BEGIN

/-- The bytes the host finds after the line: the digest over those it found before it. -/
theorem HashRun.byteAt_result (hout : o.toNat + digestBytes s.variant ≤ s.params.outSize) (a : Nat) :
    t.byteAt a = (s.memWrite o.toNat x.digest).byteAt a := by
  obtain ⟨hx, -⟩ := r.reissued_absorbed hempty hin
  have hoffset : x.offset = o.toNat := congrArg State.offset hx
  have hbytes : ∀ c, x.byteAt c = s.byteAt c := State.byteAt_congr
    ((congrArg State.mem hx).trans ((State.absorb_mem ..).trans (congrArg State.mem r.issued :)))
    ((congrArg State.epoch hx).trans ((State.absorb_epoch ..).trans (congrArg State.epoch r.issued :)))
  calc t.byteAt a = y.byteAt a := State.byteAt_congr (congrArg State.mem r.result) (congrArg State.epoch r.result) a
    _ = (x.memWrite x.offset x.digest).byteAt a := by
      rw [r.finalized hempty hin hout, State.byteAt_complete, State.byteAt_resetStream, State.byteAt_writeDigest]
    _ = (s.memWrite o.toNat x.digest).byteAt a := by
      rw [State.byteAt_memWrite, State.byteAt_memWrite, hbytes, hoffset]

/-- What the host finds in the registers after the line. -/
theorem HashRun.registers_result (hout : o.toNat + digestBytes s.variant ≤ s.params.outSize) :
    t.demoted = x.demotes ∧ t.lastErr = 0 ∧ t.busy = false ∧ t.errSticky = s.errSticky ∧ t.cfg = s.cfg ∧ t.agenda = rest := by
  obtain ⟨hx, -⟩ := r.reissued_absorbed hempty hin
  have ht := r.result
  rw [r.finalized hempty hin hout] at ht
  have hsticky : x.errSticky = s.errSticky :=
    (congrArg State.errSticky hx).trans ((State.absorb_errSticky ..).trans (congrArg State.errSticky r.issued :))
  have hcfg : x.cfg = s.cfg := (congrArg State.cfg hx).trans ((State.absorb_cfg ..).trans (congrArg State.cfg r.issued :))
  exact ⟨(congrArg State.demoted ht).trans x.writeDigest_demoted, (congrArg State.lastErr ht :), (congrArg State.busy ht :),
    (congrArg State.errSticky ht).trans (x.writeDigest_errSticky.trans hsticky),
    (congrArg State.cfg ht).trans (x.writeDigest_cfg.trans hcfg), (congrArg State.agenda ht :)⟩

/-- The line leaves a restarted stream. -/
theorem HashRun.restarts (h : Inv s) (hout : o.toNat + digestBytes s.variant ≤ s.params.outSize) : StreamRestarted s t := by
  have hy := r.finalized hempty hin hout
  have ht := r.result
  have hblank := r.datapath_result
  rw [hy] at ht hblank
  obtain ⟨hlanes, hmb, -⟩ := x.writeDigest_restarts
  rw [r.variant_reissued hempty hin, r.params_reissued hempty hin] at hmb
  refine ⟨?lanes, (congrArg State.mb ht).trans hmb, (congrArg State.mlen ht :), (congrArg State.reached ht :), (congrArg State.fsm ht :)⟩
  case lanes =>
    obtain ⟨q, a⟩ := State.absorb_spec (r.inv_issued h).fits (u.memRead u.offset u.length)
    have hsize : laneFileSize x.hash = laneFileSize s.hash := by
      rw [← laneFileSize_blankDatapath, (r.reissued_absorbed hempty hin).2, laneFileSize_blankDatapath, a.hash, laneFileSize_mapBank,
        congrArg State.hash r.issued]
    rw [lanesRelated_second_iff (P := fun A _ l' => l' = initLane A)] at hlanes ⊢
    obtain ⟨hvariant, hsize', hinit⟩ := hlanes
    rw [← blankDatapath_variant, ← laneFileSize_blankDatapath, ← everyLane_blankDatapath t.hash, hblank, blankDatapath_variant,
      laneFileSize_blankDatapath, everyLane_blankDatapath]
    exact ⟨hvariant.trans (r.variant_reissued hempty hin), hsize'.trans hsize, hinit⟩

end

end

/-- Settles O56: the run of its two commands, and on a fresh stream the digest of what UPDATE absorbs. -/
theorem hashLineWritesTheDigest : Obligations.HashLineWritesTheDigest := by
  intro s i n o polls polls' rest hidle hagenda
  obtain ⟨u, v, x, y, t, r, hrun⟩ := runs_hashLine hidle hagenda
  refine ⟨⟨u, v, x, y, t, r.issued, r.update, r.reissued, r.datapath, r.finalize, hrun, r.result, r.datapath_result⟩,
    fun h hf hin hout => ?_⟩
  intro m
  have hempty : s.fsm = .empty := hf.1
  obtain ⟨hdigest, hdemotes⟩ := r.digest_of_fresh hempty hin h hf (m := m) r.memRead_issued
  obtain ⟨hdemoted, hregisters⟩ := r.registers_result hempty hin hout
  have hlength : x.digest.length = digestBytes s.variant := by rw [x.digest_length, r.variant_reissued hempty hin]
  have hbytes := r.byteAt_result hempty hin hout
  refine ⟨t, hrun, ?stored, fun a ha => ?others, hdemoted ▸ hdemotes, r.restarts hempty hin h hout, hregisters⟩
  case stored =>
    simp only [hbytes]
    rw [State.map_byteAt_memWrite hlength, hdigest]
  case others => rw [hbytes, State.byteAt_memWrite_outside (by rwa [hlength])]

END

Work to be completed
Return all of the entries exactly as written.

Task solution
/-- The bytes the host finds after the line: the digest over those it found before it. -/
theorem HashRun.byteAt_result (hout : o.toNat + digestBytes s.variant ≤ s.params.outSize) (a : Nat) :
    t.byteAt a = (s.memWrite o.toNat x.digest).byteAt a := by
  obtain ⟨hx, -⟩ := r.reissued_absorbed hempty hin
  have hoffset : x.offset = o.toNat := congrArg State.offset hx
  have hbytes : ∀ c, x.byteAt c = s.byteAt c := State.byteAt_congr
    ((congrArg State.mem hx).trans ((State.absorb_mem ..).trans (congrArg State.mem r.issued :)))
    ((congrArg State.epoch hx).trans ((State.absorb_epoch ..).trans (congrArg State.epoch r.issued :)))
  calc t.byteAt a = y.byteAt a := State.byteAt_congr (congrArg State.mem r.result) (congrArg State.epoch r.result) a
    _ = (x.memWrite x.offset x.digest).byteAt a := by
      rw [r.finalized hempty hin hout, State.byteAt_complete, State.byteAt_resetStream, State.byteAt_writeDigest]
    _ = (s.memWrite o.toNat x.digest).byteAt a := by
      rw [State.byteAt_memWrite, State.byteAt_memWrite, hbytes, hoffset]

/-- What the host finds in the registers after the line. -/
theorem HashRun.registers_result (hout : o.toNat + digestBytes s.variant ≤ s.params.outSize) :
    t.demoted = x.demotes ∧ t.lastErr = 0 ∧ t.busy = false ∧ t.errSticky = s.errSticky ∧ t.cfg = s.cfg ∧ t.agenda = rest := by
  obtain ⟨hx, -⟩ := r.reissued_absorbed hempty hin
  have ht := r.result
  rw [r.finalized hempty hin hout] at ht
  have hsticky : x.errSticky = s.errSticky :=
    (congrArg State.errSticky hx).trans ((State.absorb_errSticky ..).trans (congrArg State.errSticky r.issued :))
  have hcfg : x.cfg = s.cfg := (congrArg State.cfg hx).trans ((State.absorb_cfg ..).trans (congrArg State.cfg r.issued :))
  exact ⟨(congrArg State.demoted ht).trans x.writeDigest_demoted, (congrArg State.lastErr ht :), (congrArg State.busy ht :),
    (congrArg State.errSticky ht).trans (x.writeDigest_errSticky.trans hsticky),
    (congrArg State.cfg ht).trans (x.writeDigest_cfg.trans hcfg), (congrArg State.agenda ht :)⟩

/-- The line leaves a restarted stream. -/
theorem HashRun.restarts (h : Inv s) (hout : o.toNat + digestBytes s.variant ≤ s.params.outSize) : StreamRestarted s t := by
  have hy := r.finalized hempty hin hout
  have ht := r.result
  have hblank := r.datapath_result
  rw [hy] at ht hblank
  obtain ⟨hlanes, hmb, -⟩ := x.writeDigest_restarts
  rw [r.variant_reissued hempty hin, r.params_reissued hempty hin] at hmb
  refine ⟨?lanes, (congrArg State.mb ht).trans hmb, (congrArg State.mlen ht :), (congrArg State.reached ht :), (congrArg State.fsm ht :)⟩
  case lanes =>
    obtain ⟨q, a⟩ := State.absorb_spec (r.inv_issued h).fits (u.memRead u.offset u.length)
    have hsize : laneFileSize x.hash = laneFileSize s.hash := by
      rw [← laneFileSize_blankDatapath, (r.reissued_absorbed hempty hin).2, laneFileSize_blankDatapath, a.hash, laneFileSize_mapBank,
        congrArg State.hash r.issued]
    rw [lanesRelated_second_iff (P := fun A _ l' => l' = initLane A)] at hlanes ⊢
    obtain ⟨hvariant, hsize', hinit⟩ := hlanes
    rw [← blankDatapath_variant, ← laneFileSize_blankDatapath, ← everyLane_blankDatapath t.hash, hblank, blankDatapath_variant,
      laneFileSize_blankDatapath, everyLane_blankDatapath]
    exact ⟨hvariant.trans (r.variant_reissued hempty hin), hsize'.trans hsize, hinit⟩

end

end

/-- Settles O56: the run of its two commands, and on a fresh stream the digest of what UPDATE absorbs. -/
theorem hashLineWritesTheDigest : Obligations.HashLineWritesTheDigest := by
  intro s i n o polls polls' rest hidle hagenda
  obtain ⟨u, v, x, y, t, r, hrun⟩ := runs_hashLine hidle hagenda
  refine ⟨⟨u, v, x, y, t, r.issued, r.update, r.reissued, r.datapath, r.finalize, hrun, r.result, r.datapath_result⟩,
    fun h hf hin hout => ?_⟩
  intro m
  have hempty : s.fsm = .empty := hf.1
  obtain ⟨hdigest, hdemotes⟩ := r.digest_of_fresh hempty hin h hf (m := m) r.memRead_issued
  obtain ⟨hdemoted, hregisters⟩ := r.registers_result hempty hin hout
  have hlength : x.digest.length = digestBytes s.variant := by rw [x.digest_length, r.variant_reissued hempty hin]
  have hbytes := r.byteAt_result hempty hin hout
  refine ⟨t, hrun, ?stored, fun a ha => ?others, hdemoted ▸ hdemotes, r.restarts hempty hin h hout, hregisters⟩
  case stored =>
    simp only [hbytes]
    rw [State.map_byteAt_memWrite hlength, hdigest]
  case others => rw [hbytes, State.byteAt_memWrite_outside (by rwa [hlength])]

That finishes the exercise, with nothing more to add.